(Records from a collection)

-- ==== Sys2Proof/Machine/Permute.lean ====
section
/-! DEFINITION. Transfers between vectors, masks and scalars, selection, permutation, scans and reductions
(spec/06 R137-R149, spec/03 R85). -/

namespace Sys2Proof.Machine

/-- A scalar read for a destination of type `t` (R82) and delivered to it (R68); not for bead types. -/
def ElemType.ofScalar (t : ElemType) (w : Word) : Nat :=
  if t.isFloat then ElemType.fp32.deliver t (w.toNat % 2 ^ 32) else w.toNat % 2 ^ t.bits

/-- The FP32 value of a scalar (R82). -/
def scalarFloat (w : Word) : Exact := fp32.decode (w.toNat % 2 ^ 32)

/-! ### VXFR -/

/-- VEXT (R138). -/
def execVext (rd : Reg) (va : VecNo) (sb : Reg) (s : State) : Out :=
  s.queued [va] 4 fun s =>
    let c := s.ctx
    let t := c.typ va
    s.withRods [t] <|
      let k := (s.reg sb).toNat
      .ok <| s.setReg rd <|
        if c.vec.vl ≤ k then 0
        else if t.isBead then BitVec.ofNat 64 (fp32.round ((c.values va c.vec.vl).getD k .nan))
        else if t.isFloat then BitVec.ofNat 64 (t.deliver .fp32 ((c.raw va c.vec.vl).getD k 0))
        else t.extend ((c.raw va c.vec.vl).getD k 0)

/-- VINS of a value into element `k` of a bead register (R139). -/
def Ctx.insertBead (c : Ctx) (vd : VecNo) (k : Nat) (v : Exact) : VecOut :=
  let t := c.typ vd
  let i := k / t.rod
  let j := k % t.rod
  let (w, codes) := (c.rods vd c.vec.vl).getD i (0, [])
  .ofRods t [(i, quantRod t c.vec.devpol w false [(j, v)] ((codes.map (rodValue t w)).set j v))]

/-- VINS (R139). -/
def execVins (ss : Reg) (vd : VecNo) (sb : Reg) (s : State) : Out :=
  s.queued [vd] 4 fun s =>
    let c := s.ctx
    let t := c.typ vd
    s.withRods [t] <|
      let k := (s.reg sb).toNat
      if c.vec.vl ≤ k then .ok s
      else if t.isBead then s.deliver vd (c.insertBead vd k (scalarFloat (s.reg ss)))
      else s.deliver vd (.ofElems [(k, t.ofScalar (s.reg ss))])

/-- VTOM (R140). -/
def execVtom (va : VecNo) (md : MaskNo) (s : State) : Out :=
  s.queued [va] 4 fun s =>
    let c := s.ctx
    s.withRods [c.typ va] <|
      let vs := c.values va c.vec.vl
      .ok <| s.setVec fun v => v.setMask md <|
        c.mask md / 2 ^ c.vec.vl * 2 ^ c.vec.vl + ofBits (vs.map fun x => !x.isZero)

/-- Write element i of a non-bead register as `f i`, for every i < VL. -/
def State.generate (s : State) (vd : VecNo) (f : Nat → Nat) : Except Stop State :=
  if (s.ctx.typ vd).isBead then trap .illegalTag
  else s.deliver vd (.ofElems ((List.range s.ctx.vec.vl).map fun i => (i, f i)))

/-- VMTOV (R140). -/
def execVmtov (vd : VecNo) (ma : MaskNo) (s : State) : Out :=
  s.queued [vd] 4 fun s =>
    let t := s.ctx.typ vd
    s.generate vd fun i => t.ofValue (.ofInt (if (s.ctx.mask ma).testBit i then 1 else 0))

/-- VIOTA (R140). -/
def execViota (vd : VecNo) (s : State) : Out :=
  s.queued [vd] 4 fun s => s.generate vd fun i => (s.ctx.typ vd).ofValue (.ofInt i)

/-- The output bits of VCONFL: an element passes when its bit is set and its value is new (R141). -/
def conflicts (p : Nat) : Nat → List Int → List Nat → List Bool
  | _, _, [] => []
  | i, seen, v :: vs =>
    if p.testBit i && !seen.contains v then true :: conflicts p (i + 1) ((v : Int) :: seen) vs
    else false :: conflicts p (i + 1) seen vs

/-- VCONFL (R141). -/
def execVconfl (va : VecNo) (md : MaskNo) (s : State) : Out :=
  s.queued [va] 4 fun s =>
    let c := s.ctx
    if !(c.typ va).isInt then trap .illegalTag
    else .ok <| s.setVec fun v => v.setMask md <|
      c.mask md / 2 ^ c.vec.vl * 2 ^ c.vec.vl + ofBits (conflicts (c.mask md) 0 [] (c.raw va c.vec.vl))

/-! ### Selection and permutation (R142) -/

/-- What VSEL delivers: elements, or whole rods with their anchor words, of one source or the other. -/
def Ctx.selectOut (c : Ctx) (vd va vb : VecNo) (mk : MaskNo) : VecOut :=
  let t := c.typ vd
  let n := c.vec.vl
  if t.isBead then
    let rods := (((c.rods va n).zip (c.rods vb n)).mapIdx fun k p =>
      (k, if (c.mask mk).testBit (k * t.rod) then p.1 else p.2))
    { elems := rods.flatMap fun p => p.2.2.mapIdx fun j d => (p.1 * t.rod + j, wrapTo t.bits d)
      anchors := rods.map fun p => (p.1, p.2.1), sat := 0, inl := 0, event := none }
  else .ofElems <| ((c.raw va n).zip (c.raw vb n)).mapIdx fun i p =>
    (i, if (c.mask mk).testBit i then p.1 else p.2)

/-- VSEL (R143). -/
def execVsel (vd va vb : VecNo) (mk : MaskNo) (s : State) : Out :=
  s.queued [vd, va, vb] 4 fun s =>
    let t := s.ctx.typ vd
    if s.ctx.typ va ≠ t ∨ s.ctx.typ vb ≠ t then trap .illegalTag
    else s.withRods [t] <| s.deliver vd (s.ctx.selectOut vd va vb mk)

/-- The checks that the permutes share: equal type codes, and no bead register (R142). -/
def State.permute (s : State) (vd va : VecNo) (out : List Nat → List (Nat × Nat)) : Except Stop State :=
  let c := s.ctx
  if c.typ vd ≠ c.typ va ∨ (c.typ vd).isBead then trap .illegalTag
  else s.deliver vd (.ofElems (out (c.raw va c.vec.vl)))

/-- The indices below VL that are active. -/
def Ctx.activeIdx (c : Ctx) (mk : MaskNo) : List Nat := (List.range c.vec.vl).filter (c.active mk)

/-- VGATHR (R144). -/
def execVgathr (vd va vb : VecNo) (mk : MaskNo) (s : State) : Out :=
  s.queued [vd, va, vb] 4 fun s =>
    let c := s.ctx
    if !(c.typ vb).isInt then trap .illegalTag
    else s.permute vd va fun src =>
      (c.activeElems mk (c.raw vb c.vec.vl)).map fun p =>
        let k := (c.typ vb).int p.2
        (p.1, if 0 ≤ k then src.getD k.toNat 0 else 0)

/-- VCOMP (R145). -/
def execVcomp (vd va : VecNo) (mk : MaskNo) (s : State) : Out :=
  s.queued [vd, va] 4 fun s => s.permute vd va fun src =>
    (s.ctx.activeElems mk src).mapIdx fun k p => (k, p.2)

/-- VEXPD (R145). -/
def execVexpd (vd va : VecNo) (mk : MaskNo) (s : State) : Out :=
  s.queued [vd, va] 4 fun s => s.permute vd va fun src => (s.ctx.activeIdx mk).zip src

/-- VSLUP (R146). -/
def execVslup (vd va : VecNo) (sb : Reg) (mk : MaskNo) (s : State) : Out :=
  s.queued [vd, va] 4 fun s => s.permute vd va fun src =>
    let n := (s.reg sb).toNat
    ((s.ctx.activeIdx mk).filter fun i => n ≤ i).map fun i => (i, src.getD (i - n) 0)

/-- VSLDN (R146). -/
def execVsldn (vd va : VecNo) (sb : Reg) (mk : MaskNo) (s : State) : Out :=
  s.queued [vd, va] 4 fun s => s.permute vd va fun src =>
    let n := (s.reg sb).toNat
    (s.ctx.activeIdx mk).map fun i => (i, src.getD (i + n) 0)

/-- What VSPLAT delivers: a scalar, in every active element or rod. -/
def Ctx.splatOut (c : Ctx) (vd : VecNo) (w : Word) (mk : MaskNo) : VecOut :=
  let t := c.typ vd
  if t.isBead then c.quantise vd mk [] (List.replicate c.vec.vl (scalarFloat w))
  else .ofElems ((c.activeIdx mk).map fun i => (i, t.ofScalar w))

/-- VSPLAT (R147). -/
def execVsplat (vd : VecNo) (sb : Reg) (mk : MaskNo) (s : State) : Out :=
  s.queued [vd] 4 fun s => s.withRods [s.ctx.typ vd] <| s.deliver vd (s.ctx.splatOut vd (s.reg sb) mk)

/-! ### Scans and reductions -/

/-- The type in which VSCAN and VRED combine: FP32 for beads (R85, R148). -/
def ElemType.scanType (t : ElemType) : ElemType := if t.isBead then .fp32 else t

/-- The elements of a register in a floating or integer combining type. -/
def Ctx.combineBits (c : Ctx) (va : VecNo) (t : ElemType) : List Nat :=
  if t.isFloat then (c.values va c.vec.vl).map t.format.round else c.raw va c.vec.vl

/-- One combining step, rounded or wrapped in its type. -/
def ElemType.combine (t : ElemType) (op : VOp) (a b : Nat) : Nat :=
  if t.isFloat then op.float t.format (t.value a) (t.value b) (t.value b)
  else op.int t.bits t.isSigned a b b

/-- The running sums of VSCAN over the active elements. -/
def runningSums (t : ElemType) : Option Nat → List (Nat × Nat) → List (Nat × Nat)
  | _, [] => []
  | none, (i, v) :: rest => (i, v) :: runningSums t (some v) rest
  | some a, (i, v) :: rest =>
    let a' := t.combine .add a v
    (i, a') :: runningSums t (some a') rest

/-- What VSCAN delivers. -/
def Ctx.scanOut (c : Ctx) (vd va : VecNo) (mk : MaskNo) : VecOut :=
  let t := (c.typ va).scanType
  .ofElems <| (runningSums t none (c.activeElems mk (c.combineBits va t))).map fun p => (p.1, t.deliver (c.typ vd) p.2)

/-- VSCAN (R148). -/
def execVscan (vd va : VecNo) (mk : MaskNo) (s : State) : Out :=
  s.queued [vd, va] 4 fun s =>
    if (s.ctx.typ vd).isBead then trap .illegalTag
    else s.withRods [s.ctx.typ va] <| s.deliver vd (s.ctx.scanOut vd va mk)

/-- The fixed shape of a reduction over `2 ^ k` elements (R85). -/
def redTree (f : Nat → Nat → Nat) : Nat → List Nat → Nat
  | 0, t => t.headD 0
  | k + 1, t => redTree f k (((t.take (2 ^ k)).zip (t.drop (2 ^ k))).map fun p => f p.1 p.2)

/-- The logarithm of the smallest power of two at or above `max n 1`. -/
def redLog (n : Nat) : Nat := if n ≤ 1 then 0 else (n - 1).log2 + 1

/-- VRED in type `t` with an identity (R85, R149). -/
def State.reduce (s : State) (op : VOp) (ident : ElemType → Nat) (rd : Reg) (va : VecNo) (mk : MaskNo) :
    Except Stop State :=
  let c := s.ctx
  let t := if (c.typ va).isInt then c.typ va else .fp32
  if op.isBits ∧ !t.isInt then trap .illegalTag
  else s.withRods [c.typ va] <|
    let k := redLog c.vec.vl
    let elems := (c.combineBits va t).mapIdx fun i v => if c.active mk i then v else ident t
    let padded := elems ++ List.replicate (2 ^ k - elems.length) (ident t)
    .ok (s.setReg rd (t.extend (redTree (t.combine op) k padded)))

/-- VREDSUM (R149). -/
def execVredSum (rd : Reg) (va : VecNo) (mk : MaskNo) (s : State) : Out :=
  s.queued [va] 4 fun s => s.reduce .add (fun _ => 0) rd va mk

/-- VREDMAX (R149). -/
def execVredMax (rd : Reg) (va : VecNo) (mk : MaskNo) (s : State) : Out :=
  s.queued [va] 4 fun s => s.reduce .max
    (fun t => if t.isFloat then t.format.signed true t.format.infBits else wrapTo t.bits t.lo) rd va mk

/-- VREDMIN (R149). -/
def execVredMin (rd : Reg) (va : VecNo) (mk : MaskNo) (s : State) : Out :=
  s.queued [va] 4 fun s => s.reduce .min
    (fun t => if t.isFloat then t.format.infBits else wrapTo t.bits t.hi) rd va mk

/-- VREDAND (R149). -/
def execVredAnd (rd : Reg) (va : VecNo) (mk : MaskNo) (s : State) : Out :=
  s.queued [va] 4 fun s => s.reduce .and (fun t => 2 ^ t.bits - 1) rd va mk

/-- VREDOR (R149). -/
def execVredOr (rd : Reg) (va : VecNo) (mk : MaskNo) (s : State) : Out :=
  s.queued [va] 4 fun s => s.reduce .or (fun _ => 0) rd va mk

end Sys2Proof.Machine
end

** Exercise prompt **
Nothing beyond the lines from the start of the entries through the line with "register (R139). -/" should appear. Repeat those lines exactly, both ends included.

** Solution to this exercise **
-- ==== Sys2Proof/Machine/Permute.lean ====
section
/-! DEFINITION. Transfers between vectors, masks and scalars, selection, permutation, scans and reductions
(spec/06 R137-R149, spec/03 R85). -/

namespace Sys2Proof.Machine

/-- A scalar read for a destination of type `t` (R82) and delivered to it (R68); not for bead types. -/
def ElemType.ofScalar (t : ElemType) (w : Word) : Nat :=
  if t.isFloat then ElemType.fp32.deliver t (w.toNat % 2 ^ 32) else w.toNat % 2 ^ t.bits

/-- The FP32 value of a scalar (R82). -/
def scalarFloat (w : Word) : Exact := fp32.decode (w.toNat % 2 ^ 32)

/-! ### VXFR -/

/-- VEXT (R138). -/
def execVext (rd : Reg) (va : VecNo) (sb : Reg) (s : State) : Out :=
  s.queued [va] 4 fun s =>
    let c := s.ctx
    let t := c.typ va
    s.withRods [t] <|
      let k := (s.reg sb).toNat
      .ok <| s.setReg rd <|
        if c.vec.vl ≤ k then 0
        else if t.isBead then BitVec.ofNat 64 (fp32.round ((c.values va c.vec.vl).getD k .nan))
        else if t.isFloat then BitVec.ofNat 64 (t.deliver .fp32 ((c.raw va c.vec.vl).getD k 0))
        else t.extend ((c.raw va c.vec.vl).getD k 0)

/-- VINS of a value into element `k` of a bead register (R139). -/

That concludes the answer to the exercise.